64     Having considered the effect of a final dividend in principle, we now turn to the question of whether a discharge granted after a final dividend has been declared has the effect of revesting property. Where the discharge is granted after the final dividend falls short of satisfying the creditors who have proved in the bankruptcy before the final date in full, a revesting of property would in effect disrupt the statutory allocation of rights embodied in s 122 (see [49] above). This is because the discharged bankrupt would be obtaining property which formed part of his estate without having satisfied the conditions stipulated by s 122. For this reason, a discharge granted in such circumstances does not ipso facto revest property in the discharged bankrupt. Therefore, if any property which forms part of the estate in bankruptcy comes to light after discharge, that property must prima facie be realised by the OA in favour of the bankruptcy expenses and the creditors who have proved in the bankruptcy before the final date in so far as they have not yet been paid off in full. As for creditors who have not proved by the final date, they are not entitled to claim any share of such property: see [60][63] above.

65     Where the discharge is granted after a final dividend of 100%, ie, where all the creditors who had proved in the bankruptcy by the final date have been paid in full, the requirements of s 122 have been met. Any property which subsequently comes to light will be held by the OA on trust for the discharged bankrupt beneficially: see Bird v Philpott [1900] 1 Ch 822 at 828. This is not because of the discharge per se but because the purpose for which the property is held by the OA has been achieved.

Procedure for revesting to occur

66     We have held that a discharge does not revest property (which is vested in the OA) in the discharged bankrupt, regardless of whether the discharge occurs before or after the OA has declared the final dividend (see [40][65] above). If a discharged bankrupt desires that a particular item of property in his estate, or his entire estate, should revest in him for some reason, it would be prudent for him first to contact the OA to state his reasons and/or proposals. If the OA agrees with him, then it is for the OA to carry out the necessary steps for the transfer of title to the discharged bankrupt. If the OA disagrees, or imposes conditions with which the discharged bankrupt disagrees, then he should apply to the court pursuant to s 31 of the BA for review of the OA’s decision.

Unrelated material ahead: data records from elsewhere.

-- ==== Sys2Proof/Tests/Slice0.lean ====
section
/-! SUPPORT. Tests. Every expected result is a vector of 95_test_vectors (its id stands in the docstring: S, TE, TY, TC, TA, TD,
TK, TM, TL) or worked out by hand from the rule named; every word is written out from 30_encoding R75. The `witness_` theorems
show a state and operands that meet the hypotheses of the obligation they name. -/

namespace Sys2Proof.Tests

open Sys2Proof.Machine

/-! ### Helpers -/

/-- The reset state with some registers set. -/
def regs (l : List (Nibble × Byte)) : State := l.foldl (fun s p => s.setReg p.1 p.2) State.reset

/-- The next state of one step that fetches the word `w` at PC. -/
def after (s : State) (w : Nat) : Option State :=
  match step (s.withFetchWord 16 w) with
  | .next t => some t
  | _ => none

/-- The state of a load of `image` into the reset machine. -/
def loaded (image : List Byte) : State := (State.reset.loadImage image).1

/-- One step. -/
def tick (s : State) : Option State :=
  match step s with
  | .next t => some t
  | _ => none

/-! ### Well-formedness and decoding -/

/-- 30_encoding R80, D9: without `OPT_8XY0` there is no 8XY0. -/
theorem test_wf_refuses_8xy0 : Instr.wf false (.ldVxVy 0x1#4 0x2#4) = false ∧ Instr.wf true (.ldVxVy 0x1#4 0x2#4) = true ∧
    Instr.wf false (.orVxVy 0x1#4 0x2#4) = true := by decide

/-- Rows 1 to 5 of R75; TE1, TE5, TE16. -/
theorem test_decode_control : decodeWord true 0b0000000000000000#16 = .ok .halt ∧
    decodeWord true 0b0000000011100000#16 = .ok .cls ∧ decodeWord true 0b0000000011101110#16 = .ok .ret ∧
    decodeWord true 0b0001001010101011#16 = .ok (.jpNnn 0x2AB#12) ∧
    decodeWord true 0b0001000000000000#16 = .ok (.jpNnn 0x000#12) ∧
    decodeWord true 0b0010001010101011#16 = .ok (.callNnn 0x2AB#12) ∧
    decodeWord true 0b1011001100000001#16 = .ok (.jpV0Nnn 0x301#12) := by decide

/-- Rows 6, 7, 8, 20 of R75. -/
theorem test_decode_skips : decodeWord true 0b0011000101011010#16 = .ok (.seVxNn 0x1#4 0x5A#8) ∧
    decodeWord true 0b0100101000010000#16 = .ok (.sneVxNn 0xA#4 0x10#8) ∧
    decodeWord true 0b0101000100100000#16 = .ok (.seVxVy 0x1#4 0x2#4) ∧
    decodeWord true 0b1001000100100000#16 = .ok (.sneVxVy 0x1#4 0x2#4) := by decide

/-- Rows 9 to 19 and 23 of R75; TE3, TE15. -/
theorem test_decode_alu : decodeWord true 0b0110000011101010#16 = .ok (.ldVxNn 0x0#4 0xEA#8) ∧
    decodeWord true 0b0111000111111111#16 = .ok (.addVxNn 0x1#4 0xFF#8) ∧
    decodeWord true 0b1000000100100000#16 = .ok (.ldVxVy 0x1#4 0x2#4) ∧
    decodeWord true 0b1000000100100001#16 = .ok (.orVxVy 0x1#4 0x2#4) ∧
    decodeWord true 0b1000000100100010#16 = .ok (.andVxVy 0x1#4 0x2#4) ∧
    decodeWord true 0b1000000100100011#16 = .ok (.xorVxVy 0x1#4 0x2#4) ∧
    decodeWord true 0b1000101010110100#16 = .ok (.addVxVy 0xA#4 0xB#4) ∧
    decodeWord true 0b1000000100100101#16 = .ok (.subVxVy 0x1#4 0x2#4) ∧
    decodeWord true 0b1000000100100110#16 = .ok (.shrVx 0x1#4 0x2#4) ∧
    decodeWord true 0b1000000100100111#16 = .ok (.subnVxVy 0x1#4 0x2#4) ∧
    decodeWord true 0b1000000100101110#16 = .ok (.shlVx 0x1#4 0x2#4) ∧
    decodeWord true 0b1100001100001111#16 = .ok (.rndVxNn 0x3#4 0x0F#8) := by decide

/-- Row 24 of R75; TE2. -/
theorem test_decode_display : decodeWord true 0b1101000000010010#16 = .ok (.drwVxVyN 0x0#4 0x1#4 0x2#4) := by decide

/-- Rows 25 to 30 of R75. -/
theorem test_decode_keypad : decodeWord true 0b1110001010011110#16 = .ok (.skpVx 0x2#4) ∧
    decodeWord true 0b1110001010100001#16 = .ok (.sknpVx 0x2#4) ∧
    decodeWord true 0b1111001000000111#16 = .ok (.ldVxDt 0x2#4) ∧
    decodeWord true 0b1111000100001010#16 = .ok (.ldVxK 0x1#4) ∧
    decodeWord true 0b1111000000010101#16 = .ok (.ldDtVx 0x0#4) ∧
    decodeWord true 0b1111001100011000#16 = .ok (.ldStVx 0x3#4) := by decide

/-- Rows 21 and 31 to 35 of R75; TE4. -/
theorem test_decode_index : decodeWord true 0b1010001100000001#16 = .ok (.ldINnn 0x301#12) ∧
    decodeWord true 0b1111000100011110#16 = .ok (.addIVx 0x1#4) ∧
    decodeWord true 0b1111000000101001#16 = .ok (.ldFVx 0x0#4) ∧
    decodeWord true 0b1111000000110011#16 = .ok (.ldBVx 0x0#4) ∧
    decodeWord true 0b1111001001010101#16 = .ok (.ldMemVx 0x2#4) ∧
    decodeWord true 0b1111001101100101#16 = .ok (.ldVxMem 0x3#4) := by decide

67     Although the terms of s 31 of the BA leave it open to the discharged bankrupt to apply directly to the court without first contacting the OA, we think that it would be sensible for the course of action outlined above to be adopted. If the OA agrees with the discharged bankrupt’s representations, then the cost and time of the application and hearing would be saved.

Conclusion

68     For the above reasons, we dismiss the appeal. No order is made as to costs.

69     We observe that the letter of 18 September 2008 from the Board to the appellant (which appears to be the first time she was contacted by either the Board or the OA in connection with this matter) stated that the Monies would be released to the OA because she was an undischarged bankrupt. There were no subsequent representations made to the contrary to the appellant by the OA or the CPF Board. The fact that the Monies were only paid to the OA after the appellant’s discharge from bankruptcy was due to an oversight on the OA’s part. The appellant was not misled in any way by the OA and the Board. It follows that she did not rely to her detriment on any mistaken perception created by the OA or the Board that she was entitled to the Monies. In fact, it was incumbent on the appellant to aid to the utmost of her power in the realisation of her property and the distribution of the proceeds among her creditors by the OA: see s 129(1)(i) of the BA. Given that she was told by the Board that the Monies were due to the OA because she was an undischarged bankrupt at the time of LLK’s death, she cannot then seek to take advantage of the OA’s oversight by claiming ownership of the Monies.